> EXERCISE BRIEF
Extract each line holding the word "that" from the entries.

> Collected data
-- ==== Sys2Proof/Machine/HomeOps.lean ====
section
/-!
DEFINITION. Operations arriving at a pool home (R34, R55–R63, R72–R76) and the homes' own events.
-/
namespace Sys2Proof.Machine

open Sys2Proof

/-- Whether OP uses DTYPE (R56, R108). -/
def usesDtype (op : Nat) : Bool := isAtomicOp op || op = opCAS || op = opREDUCE_STORE

/-- The posted stores a FLUSH waits for: those of its source node and stream that reached the module before it (R61). -/
def Dev.postedBefore (d : Dev) (f : Frame) : List (Nat × Nat) :=
  (upTo 4).flatMap fun h =>
    (((d.home h).ops ++ (d.home h).posted ++ (d.home h).heldIn).filter fun o => isPosted o.f.opn && sameStream o.f f).map fun o => (h, o.id)

/-- An operation that passed the checks of its form joins the home's operations (R73), or the posted-store buffer (R74, R76). -/
def Dev.startOp (d : Dev) (h : Nat) (o : HomeOp) (e : HomeEnv) : Dev :=
  let behind := (d.home h).posted.any fun x => sameStream x.f o.f
  if d.heldAhead h o then d.modHome h fun s => { s with heldIn := s.heldIn ++ [o] }
  else if isPosted o.f.opn && (d.isBlocked o.f || behind || d.awaitsRefused o.f) then d.bufferPosted h o
  else if d.blockRefuses o.f then d.refuseBlocked h o
  else
    let d := (d.noteAgain o.f).modHome h fun s => { s with ops := s.ops ++ [o] }
    if e.atOnce && d.clearAhead h o then d.runOp h o.id e.ecc else d

/-- Requests held in the input buffers of pool ports go on in order, as soon as the stream table or a posted-store buffer has room (R74, R76): one that
would have been refused is refused now, what stands behind it in its stream is taken up after it. -/
def Dev.serveHeld (d : Dev) : Dev :=
  eachOf (upTo 4) d fun d h =>
    let all := (d.home h).heldIn
    let d := d.modHome h fun s => { s with heldIn := [] }
    eachOf all d fun d o =>
      if o.fail.isSome then d.retryLater h o o.region
      else if d.heldAhead h o then d.modHome h fun s => { s with heldIn := s.heldIn ++ [o] }
      else if isPosted o.f.opn then d.bufferPosted h o
      else d.startOp h o { atOnce := false, ecc := [] }

/-- An operation delivered to pool port `pp` (R34, R72, R74). -/
def Dev.homeArrive (d : Dev) (pp : Nat) (f0 : Frame) (e : HomeEnv) : Dev :=
  let h := pp / 4
  let port := 144 + pp
  if !(d.home h).up then d
  else
    match d.takeIn port f0 with
    | (none, d) => d
    | (some f, d) =>
      if usesDtype f.opn && 8 ≤ f.dtype.toNat then d.countDiscard port discReserved
      else
        match (d.home h).dedupe.find? fun x => x.src = f.src && x.tag = f.tag with
        | some x => d.reply port f 0 0 (if isAtomicOp f.opn && atomicFetches f.opn || f.opn = opCAS then some x.data else none)
        | none =>
          let here := ((d.home h).ops ++ (d.home h).heldIn).map (·.f) ++ (d.home h).flushes.map (·.f)
          if f.retry && here.any fun g => g.src = f.src && g.tag = f.tag then d
          else
            let id := (d.home h).nextOp
            let d := d.modHome h fun s => { s with nextOp := id + 1 }
            let o : HomeOp := { id := id, pp := pp, f := f }
            let d := if isPosted f.opn then d.congNotice h o else d
            let d := if f.resend then d.streamResent f else d
            let pool := inPool f.offset.toNat
            if pool && d.pool.state = 0 then d.refuseOp h o 0x07 0 none
            else if pool && f.opn ≠ opFLUSH && d.disabled f.slice.toNat 3 then d.refuseOp h o 0x07 0 none
            else if inEntry f.offset.toNat || inRelay f.offset.toNat || !formOk f then d.refuseOp h o 0x09 0 none
            else if f.opn = opFLUSH then
              let left := d.postedBefore f
              if !pool then d.refuseOp h o 0x03 0 none
              else if d.blockRefuses f then d.refuseBlocked h o
              else
                let d := d.noteAgain f
                if left.isEmpty then (d.streamPerformed f).reply port f 0 0 none
                else d.modHome h fun s => { s with flushes := s.flushes ++ [{ f := f, pp := pp, left := left }] }
            else if !alignedOk f then d.refuseOp h o 0x0B 0 none
            else (d.startOp h o e).serveHeld

/-- LINE_STEP (R251): the receiving home issues the next line step of an operation. -/
def lineStepD (h : PoolDie) (id : Nat) (d : Dev) : Dev := (d.issueStep h id).serveHeld

/-- LINE_PERFORM (R60). -/
def linePerformD (line : Nat) (ecc : Option Ecc) (d : Dev) : Dev := (d.performLine line ecc).serveHeld

/-- MULTILINE_COMMIT (R252). -/
def multilineCommitD (h : PoolDie) (id : Nat) (d : Dev) : Dev := (d.commitOp h id).serveHeld

/-- Whether a buffered posted store can be performed now (R76): its stream is not blocked, nothing of its stream is ahead of it, and its
first line's queue takes a step. -/
def Dev.postedReady (d : Dev) (h : Nat) (o : HomeOp) : Bool :=
  !d.isBlocked o.f && !d.awaitsRefused o.f && !d.heldAhead h o &&
    !((d.home h).ops.any fun x => x.before o && !x.accepted) &&
    !((d.home h).posted.any fun x => sameStream x.f o.f && x.id < o.id) &&
    match opLines o.f with | l :: _ => d.lineTakes l && !d.pool.bankHeld l | [] => true

/-- POSTED_BUFFER_RELEASE (R76). -/
def postedBufferReleaseD (h : PoolDie) (e : HomeEnv) (d : Dev) : Dev :=
  match (d.home h).posted.find? fun o => d.postedReady h o with
  | none => d
  | some o =>
    let d := d.modHome h fun s =>
      let rest := s.posted.filter fun x => x.id ≠ o.id
      { s with posted := rest, ops := s.ops ++ [o], withheld := decide (8192 ≤ rest.length) }
    let d := if e.atOnce && d.clearAhead h o then d.runOp h o.id e.ecc else d
    d.serveHeld

/-- DEDUPE_ENTRY_EXPIRY (R72). -/
def dedupeEntryExpiryD (h : PoolDie) (src : BitVec 16) (tag : BitVec 32) (d : Dev) : Dev :=
  d.modHome h fun s => { s with dedupe := s.dedupe.filter fun x => !(x.src = src && x.tag = tag),
                                relayDedupe := s.relayDedupe.filter fun x => !(x.src = src && x.tag = tag) }

/-- STREAM_TABLE_TIMEOUT (R74): 131 µs after the last refusal that was not a block refusal. -/
def streamTableTimeoutD (src : BitVec 16) (stream : BitVec 14) (d : Dev) : Dev :=
  (d.setStreams (d.pool.streams.filter fun e => !(e.src = src && e.stream = stream))).serveHeld

/-- What the checks of lines find as their row is read for repair, a patrol or a sweep passes (R257, R259, R260): corrected, or poisoned with a
pool fault; no operation is refused. -/
def Dev.takeFindings (d : Dev) (ecc : List (Nat × Ecc)) : Dev :=
  eachOf ecc d fun d e => d.readChecks e.1 (d.pool.lineMeta e.1).owner (some e.2)

/-- ROW_REPAIR_DONE (R260): the row's lines read, with what their checks find, and a soft repair; the next row of the channel begins. A finding
on a line of another row is no part of this repair. -/
def rowRepairDoneD (ch : Fin 384) (ecc : List (Nat × Ecc)) (d : Dev) : Dev :=
  match d.pool.repairing.find? fun r => r.chan = ch.val with
  | none => d
  | some r =>
    let mine (l : Nat) : Bool := chanOf (64 * l) = r.chan && bankOfLine l = r.bank && rowOfLine l = r.row
    (d.takeFindings (ecc.filter fun e => mine e.1)).modPool fun p =>
      let used := tget p.usedRows (bankKey r.chan r.bank) 0 + 1
      let full := Config.spareRows r.chan r.bank ≤ used
      { p with repairing := removeFirst (fun (x : RowRepair) => x.chan = ch.val) p.repairing, softRepairs := p.softRepairs ++ [r],
               usedRows := tset p.usedRows (bankKey r.chan r.bank) used, repairs := p.repairs + 1,
               exhausted := if full && !p.exhausted.contains (r.chan, r.bank) then p.exhausted ++ [(r.chan, r.bank)] else p.exhausted }

/-- PATROL_READ (R259): corrects or poisons; no operation is refused. -/
def patrolReadD (line : Nat) (ecc : Option Ecc) (passEnds : Bool) (d : Dev) : Dev :=
  let d := d.readChecks line (d.pool.lineMeta line).owner ecc
  if passEnds then d.modPool fun p => { p with patrolDone := d.now } else d

/-- SWEEP_LAP (R258): the pass has come round to where the slices `done` joined it, with what the checks of the lines it passed found (R257). The
pending sweeps of those slices end: their lines hold zeros and OWNER 0, and the slices are free. A slice joins the pass at its teardown, whatever
part of the pool the pass is at then (log 187). A sweep pauses during a handover (R406). -/
def sweepLapD (ends : List (BitVec 10)) (ecc : List (Nat × Ecc)) (d : Dev) : Dev :=
  if d.host.handover then d
  else
  let d := d.takeFindings ecc
  let done := d.pool.sweeping.filter fun s => ends.contains (BitVec.ofNat 10 s)
  let lines := (d.pool.lmeta.filter fun e => done.contains e.2.owner.toNat).map (·.1)
  let d := d.modPool fun p =>
    let p := { p with mem := p.mem.filter fun (c : Host.Cell) => !lines.contains (c.1 / 64), lmeta := p.lmeta.filter fun e => !lines.contains e.1 }
    { p with sweeping := p.sweeping.filter fun s => !done.contains s }
  eachOf done d fun d i =>
    if (d.slice i).state = 3 then
      d.modSlice i fun s => { discards := s.discards, tornDown := s.tornDown }
    else d

/-- POOL_INIT_DONE (R266): every line written with zeros; the pool is ready. -/
def poolInitDoneD (d : Dev) : Dev :=
  if d.pool.state ≠ 0 || d.power.releaseStep < 2 then d
  else d.modPool fun p => { p with state := 1, mem := [], lmeta := [], sweeping := [], contexts := [], softRepairs := [] }

/-- Meaning of LINE_STEP. -/
def execLineStep (h : PoolDie) (id : Nat) (s : State) : Host.Outcome State Fault Refusal := .next (s.onDev (lineStepD h id))
/-- Meaning of LINE_PERFORM. -/
def execLinePerform (line : Nat) (ecc : Option Ecc) (s : State) : Host.Outcome State Fault Refusal :=
  .next (s.onDev (linePerformD line ecc))
/-- Meaning of MULTILINE_COMMIT. -/
def execMultilineCommit (h : PoolDie) (id : Nat) (s : State) : Host.Outcome State Fault Refusal := .next (s.onDev (multilineCommitD h id))
/-- Meaning of POSTED_BUFFER_RELEASE. -/
def execPostedBufferRelease (h : PoolDie) (e : HomeEnv) (s : State) : Host.Outcome State Fault Refusal :=
  .next (s.onDev (postedBufferReleaseD h e))
/-- Meaning of DEDUPE_ENTRY_EXPIRY. -/
def execDedupeEntryExpiry (h : PoolDie) (src : BitVec 16) (tag : BitVec 32) (s : State) : Host.Outcome State Fault Refusal :=
  .next (s.onDev (dedupeEntryExpiryD h src tag))
/-- Meaning of STREAM_TABLE_TIMEOUT. -/
def execStreamTableTimeout (src : BitVec 16) (stream : BitVec 14) (s : State) : Host.Outcome State Fault Refusal :=
  .next (s.onDev (streamTableTimeoutD src stream))
/-- Meaning of ROW_REPAIR_DONE. -/
def execRowRepairDone (ch : Fin 384) (s : State) (ecc : List (Nat × Ecc) := []) : Host.Outcome State Fault Refusal :=
  .next (s.onDev (rowRepairDoneD ch ecc))
/-- Meaning of PATROL_READ. -/
def execPatrolRead (line : Nat) (ecc : Option Ecc) (passEnds : Bool) (s : State) : Host.Outcome State Fault Refusal :=
  .next (s.onDev (patrolReadD line ecc passEnds))
/-- Meaning of SWEEP_LAP. -/
def execSweepLap (s : State) (ends : List (BitVec 10) := []) (ecc : List (Nat × Ecc) := []) : Host.Outcome State Fault Refusal :=
  .next (s.onDev (sweepLapD ends ecc))
/-- Meaning of POOL_INIT_DONE. -/
def execPoolInitDone (s : State) : Host.Outcome State Fault Refusal := .next (s.onDev poolInitDoneD)

end Sys2Proof.Machine
end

> TASK RESPONSE
/-- The posted stores a FLUSH waits for: those of its source node and stream that reached the module before it (R61). -/
/-- An operation that passed the checks of its form joins the home's operations (R73), or the posted-store buffer (R74, R76). -/
/-- Requests held in the input buffers of pool ports go on in order, as soon as the stream table or a posted-store buffer has room (R74, R76): one that
/-- STREAM_TABLE_TIMEOUT (R74): 131 µs after the last refusal that was not a block refusal. -/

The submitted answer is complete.